Adapt as an OpenClaw alternative
If you're building a company, your team needs more than just a personal agent. Your automations should be managed, safe, and collaborative. Adapt gives you the same scheduling power of OpenClaw with managed infrastructure, org-level security, and team-wide visibility out of the box. Understanding what an AI agent actually is helps clarify why these differences matter at scale.
FAQ
Can OpenClaw and Adapt both run scheduled automation?
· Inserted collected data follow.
-- ==== Sys2Proof/Decode.lean ====
section
/-! DEFINITION. The decoder: total on any word, rejecting by name, written from the encoding tables of R53 to R68
and of the family chapters; after it the encoder, from the same tables. A word is a Nat below 2^32. The L bit (31) is the
framing's (R46) and not read here. -/

namespace Sys2Proof

/-- Why a word is no legal encoding (R48, R69). -/
inductive Reject
  | reservedMajor | unassigned | size | elementType | register | unusedField | level | operand
  deriving DecidableEq, Repr

/-- The field of `len` bits at bit `lo`. -/
def fld (w lo len : Nat) : Nat := w / 2 ^ lo % 2 ^ len

def fin32 (w lo : Nat) : Fin 32 := ⟨fld w lo 5, Nat.mod_lt _ (by decide)⟩
def fin4 (w lo : Nat) : Fin 4 := ⟨fld w lo 2, Nat.mod_lt _ (by decide)⟩
def bit (w lo : Nat) : Bool := fld w lo 1 == 1

/-! Fields whose every value is legal (R57, R59, R60). -/

def fmt2 (w lo : Nat) : FEt :=
  match fld w lo 2 with
  | 0 => .f16 | 1 => .bf16 | 2 => .f32 | _ => .f64
def msz (w lo : Nat) : MSz :=
  match fld w lo 2 with
  | 0 => .b | 1 => .h | 2 => .w | _ => .d
def scope (w lo : Nat) : Scope :=
  match fld w lo 3 with
  | 0 => .ctx | 1 => .tile | 2 => .clu | 3 => .gang | 4 => .grid | 5 => .mod | 6 => .dom | _ => .sys
def ord (w lo : Nat) : Ord :=
  match fld w lo 2 with
  | 0 => .rlx | 1 => .acq | 2 => .rel | _ => .acqRel

/-! Fields some of whose values are encoding faults (R54, R57, R58, R68, R188, R271, R342, R343). -/

abbrev Dec := Except Reject Instr

/-- A field that must hold `v` (R54, R55). -/
def fixed (w lo len v : Nat) (r : Dec) : Dec := if fld w lo len = v then r else .error .unusedField
def reg8 (w lo : Nat) (k : Fin 8 → Dec) : Dec := if h : fld w lo 5 < 8 then k ⟨fld w lo 5, h⟩ else .error .register
def reg2 (w lo : Nat) (k : Fin 2 → Dec) : Dec := if h : fld w lo 5 < 2 then k ⟨fld w lo 5, h⟩ else .error .register
def reg16 (w lo : Nat) (k : Fin 16 → Dec) : Dec :=
  if h : fld w lo 5 < 16 then k ⟨fld w lo 5, h⟩ else .error .register
def equeue (w lo : Nat) (k : Fin 7 → Dec) : Dec :=
  if h : 4 ≤ fld w lo 7 ∧ fld w lo 7 < 11 then k ⟨fld w lo 7 - 4, by omega⟩ else .error .operand
def fin7 (w lo : Nat) (k : Fin 7 → Dec) : Dec := if h : fld w lo 7 < 7 then k ⟨fld w lo 7, h⟩ else .error .operand
def sz32 (w lo : Nat) (k : Sz32 → Dec) : Dec :=
  match fld w lo 2 with
  | 0 => k .w64 | 1 => k .w32 | _ => .error .size
def fet (w lo : Nat) (k : FEt → Dec) : Dec :=
  match fld w lo 4 with
  | 8 => k .f16 | 9 => k .bf16 | 10 => k .f32 | 11 => k .f64 | _ => .error .elementType
def iet (w lo : Nat) (k : IEt → Dec) : Dec :=
  match fld w lo 4 with
  | 0 => k .n8 | 1 => k .s8 | 2 => k .n16 | 3 => k .s16 | 4 => k .n32 | 5 => k .s32 | 6 => k .n64 | 7 => k .s64
  | _ => .error .elementType
def anyEt (w lo : Nat) (k : LEt → Dec) : Dec :=
  match fld w lo 4 with
  | 0 => k (.int .n8) | 1 => k (.int .s8) | 2 => k (.int .n16) | 3 => k (.int .s16)
  | 4 => k (.int .n32) | 5 => k (.int .s32) | 6 => k (.int .n64) | 7 => k (.int .s64)
  | 8 => k (.flt .f16) | 9 => k (.flt .bf16) | 10 => k (.flt .f32) | 11 => k (.flt .f64)
  | _ => .error .elementType
def level (w lo : Nat) (k : Level → Dec) : Dec :=
  match fld w lo 3 with
  | 0 => k .ctx | 1 => k .tile | 3 => k .gang | 4 => k .grid | 6 => k .dom | _ => .error .level
def wlevel (w lo : Nat) (k : WLevel → Dec) : Dec :=
  match fld w lo 3 with
  | 3 => k .gang | 4 => k .grid | _ => .error .level
def wlen (w lo : Nat) (k : WLen → Dec) : Dec :=
  match fld w lo 2 with
  | 0 => k .b512 | 1 => k .k1 | 2 => k .k2 | _ => .error .operand
def pair (w lo : Nat) (k : Pair → Dec) : Dec :=
  match fld w lo 5 with
  | 0 => k .bf16bf16 | 1 => k .f16f16 | 2 => k .bf16t8 | 3 => k .bf16t4 | 4 => k .t8t8 | 5 => k .t8t4
  | 6 => k .t4t4 | 7 => k .s8s8 | 8 => k .s8s4 | 9 => k .s4s4 | 10 => k .t8bf16 | 11 => k .t4bf16
  | _ => .error .unassigned
def rdSel (w lo : Nat) (k : RdSel → Dec) : Dec :=
  match fld w lo 7 with
  | 0 => k .tags | 1 => k .wq | 2 => k .slots | 4 => k .ctx0 | 5 => k .ctx1 | 6 => k .ctx2 | 7 => k .ctx3
  | _ => .error .operand

/-! The majors (R61 to R68). The runtime cannot build a constructor as late in `Instr` as some of these, so their
functions are for the kernel only. -/
noncomputable section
Yes. OpenClaw uses two systems, heartbeat and cron, to handle interval-based monitoring and precisely timed tasks. Adapt uses scheduled tasks (cron and one-shot) plus persistent apps for continuous monitoring. The automation capabilities are equivalent.
What's the difference between OpenClaw's heartbeat and Adapt's Apps?
Both handle monitoring. OpenClaw's heartbeat wakes an agent on an interval to check for changes. Adapt Apps are persistent, always-on applications deployed to managed infrastructure, purpose-built for continuous watching rather than periodic wake-ups.
Do I need to manage infrastructure with either tool?
OpenClaw runs on your machine or a server you maintain. If your machine goes offline, automation stops. Adapt runs on managed cloud infrastructure with no uptime responsibility for the user.
Can my team see and edit automations?
In OpenClaw, automations live in local or hosted config files. In Adapt, scheduled tasks are visible, searchable, and editable by anyone in the organization who has been granted access.
Which tool is more secure for handling API keys and credentials?
OpenClaw stores API keys in environment variables. Adapt manages secrets at the org level with defined scopes, and every task runs in an isolated, sandboxed container.